Required action: Beginning with the very first line, please reproduce the entries exactly through the line containing "let s := (s.dropSkim i).dropFrames tag".

(Stored data)

/-- Teardown of a tenant begun (R292, steps 1 to 3): inactive for frames, its work, its intake, its votes and its
membership gone; its entries and parity storage wait for Primer. -/
def State.tearDown (s : State) (i : Fin 64) : State :=
  let tag := s.tagOf i
  let entries := (s.entriesOf tag).map (·.1)
  let slots := s.settSlots i
  let s := (s.dropSkim i).dropFrames tag
  let s := slots.foldl (fun s k => s.updSlot k fun x => { x with sources := [], missing := [], shadow := none }) s
  let s := s.releaseParked (fun x => match x.ctx with | some c => entries.contains c | none => false) 0x3 State.raise0 0x33
  let s := s.mapEntries tag fun e => { e with state := .priming, staged := none }
  let s : State := { s with
    watch := s.watch.filter fun (w : Watch) => w.tidx != i
    ctx := { s.ctx with offers := s.ctx.offers.filter fun (o : Offer) => o.tidx != i }
    badger := { s.badger with
      runs := s.badger.runs.filter fun (r : Run) => r.tidx != i
      wait := s.badger.wait.filter fun (r : Run) => r.tidx != i
      helps := s.badger.helps.filter fun (h : HelpRun) => h.tidx != i
      repairs := s.badger.repairs.filter fun (x : RepairItem) => match x with
        | .data c _ => !entries.contains c
        | .parity k _ => !slots.contains k }
    audit := { s.audit with
      helps := s.audit.helps.filter fun (h : AuHelp) => h.tidx != i
      pairs := s.audit.pairs.map fun (p : LsPair) => if p.tidx = i then { p with sendDue := none } else p
      busy := s.audit.busy && !s.ownsSlot i s.audit.slot.toNat
      todo := if s.ownsSlot i s.audit.slot.toNat then [] else s.audit.todo
      runs := if s.ownsSlot i s.audit.slot.toNat then [] else s.audit.runs } }
  ((s.updTen i fun t => { t with
    intake := { epoch := t.intake.epoch, flush := true }, sweep := {}, commit := {}, fox := {}
    bg := { targets := t.bg.targets }
    rs := { state := .teardown, tearEntries := entries, tearSlots := slots } }).moveNow i).checkArmed

/-- A slot back under the descriptor its shadow keeps: it forms anew, its old parity storage primed already, and the new
descriptor's storage is released (R289). -/
def State.unshadow (s : State) (i : Fin 64) (k : Nat) : State :=
  let sl := s.slot k
  let alloc := match s.loader.shadow with | some o => o.inst.alloc.getD k 0 | none => 0
  let free (s : State) (old : SettDesc) : State :=
    if sl.kind = .sett ∧ sl.sett.pbase ≠ old.pbase then s.clearParity sl.sett else s
  match sl.shadow with
  | some (.sett, d, _) => ((free s d).formSett (some i) k d alloc).updSlot k fun x => { x with primed := true }
  | some (.replica, _, d) => ((if sl.kind = .sett then s.clearParity sl.sett else s).formReplica (some i) k d)
  | some (.unused, _, _) => ((if sl.kind = .sett then s.clearParity sl.sett else s).dropSlot k)
  | none => s

/-- A reslice cancelled by the abort of its seal (R289). -/
def State.cancelReslice (s : State) (i : Fin 64) : State :=
  let r := (s.ten i).rs
  let s := s.raiseT i 0xE6
  let s := (s.loadingOf i).foldl (fun s p => s.freeRegion p.1) s
  let s := if s.loader.takenBy = some i then (List.range 16).foldl (fun s k => s.unshadow i k) s else s
  let s : State := if s.loader.takenBy = some i then
      match s.loader.shadow with
      | some o =>
        let new := s.loader.active
        let s := s.updTen i fun t => { t with env := o.envOf i <|> t.env }
        { s with loader := { s.loader with active := o, shadow := some new, takenBy := none } }
      | none => s
    else s
  let s := s.updCommit i fun c => match c.shadowTree with
    | some t => { c with tree := t, shadowTree := none }
    | none => c
  let s := s.syncCands i
  if r.joiner then s.tearDown i
  else
    let s := s.updRs i fun x => { x with
      state := .idle, sources := [], dests := [], rendered := [], oldEntries := [], cancelled := true }
    let s := s.updCommit i fun c => { c with
      openEpoch := r.boundary + 1, openTry := 0, vstate := .open_, wcause := 0, causes := [], requested := [], reasons := []
      lat := c.latAt s.time.now }
    s.dueOpen i true

/-- The abort of a seal (R284): a first seal returns to IDLE without a vote state, a reslice is cancelled. -/
def State.abortSeal (s : State) (i : Fin 64) : State :=
  let s := s.count 0xB4
  if (s.ten i).rs.first then
    (s.updRs i fun r => { r with state := .idle, first := false, rendered := [] }).updCommit i fun c => { c with
      vstate := .none, wcause := 0, causes := [], requested := [], reqDue := [], asked := [], openEpoch := 0, openTry := 0
      lat := c.latAt s.time.now }
  else s.cancelReslice i

/-! ## Readiness for a seal (R282) -/

/-- Whether Render has verified every parity panel this member holds of its sett slots. -/
def State.renderDone (s : State) (i : Fin 64) : Bool :=
  (s.settSlots i).all fun k => (List.range (s.slot k).sett.q).all fun e => (s.ten i).rs.rendered.contains (k, e)

/-- Whether a member is ready to seal. -/
def State.sealReady (s : State) (i : Fin 64) : Bool :=
  let t := s.ten i
  t.rs.state == .sealing && t.commit.vstate == .open_ &&
    ((s.settSlots i).all fun k =>
      (s.slot k).st != .forming && (s.slot k).ranks.all fun r => r != .lost) &&
    (t.rs.first || (s.filled i && t.rs.dests.all fun d => d.done)) && s.renderDone i && decide (s.flt.mode = .normal)

end Sys2Proof.Machine
end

Output for this exercise:
/-- Teardown of a tenant begun (R292, steps 1 to 3): inactive for frames, its work, its intake, its votes and its
membership gone; its entries and parity storage wait for Primer. -/
def State.tearDown (s : State) (i : Fin 64) : State :=
  let tag := s.tagOf i
  let entries := (s.entriesOf tag).map (·.1)
  let slots := s.settSlots i
  let s := (s.dropSkim i).dropFrames tag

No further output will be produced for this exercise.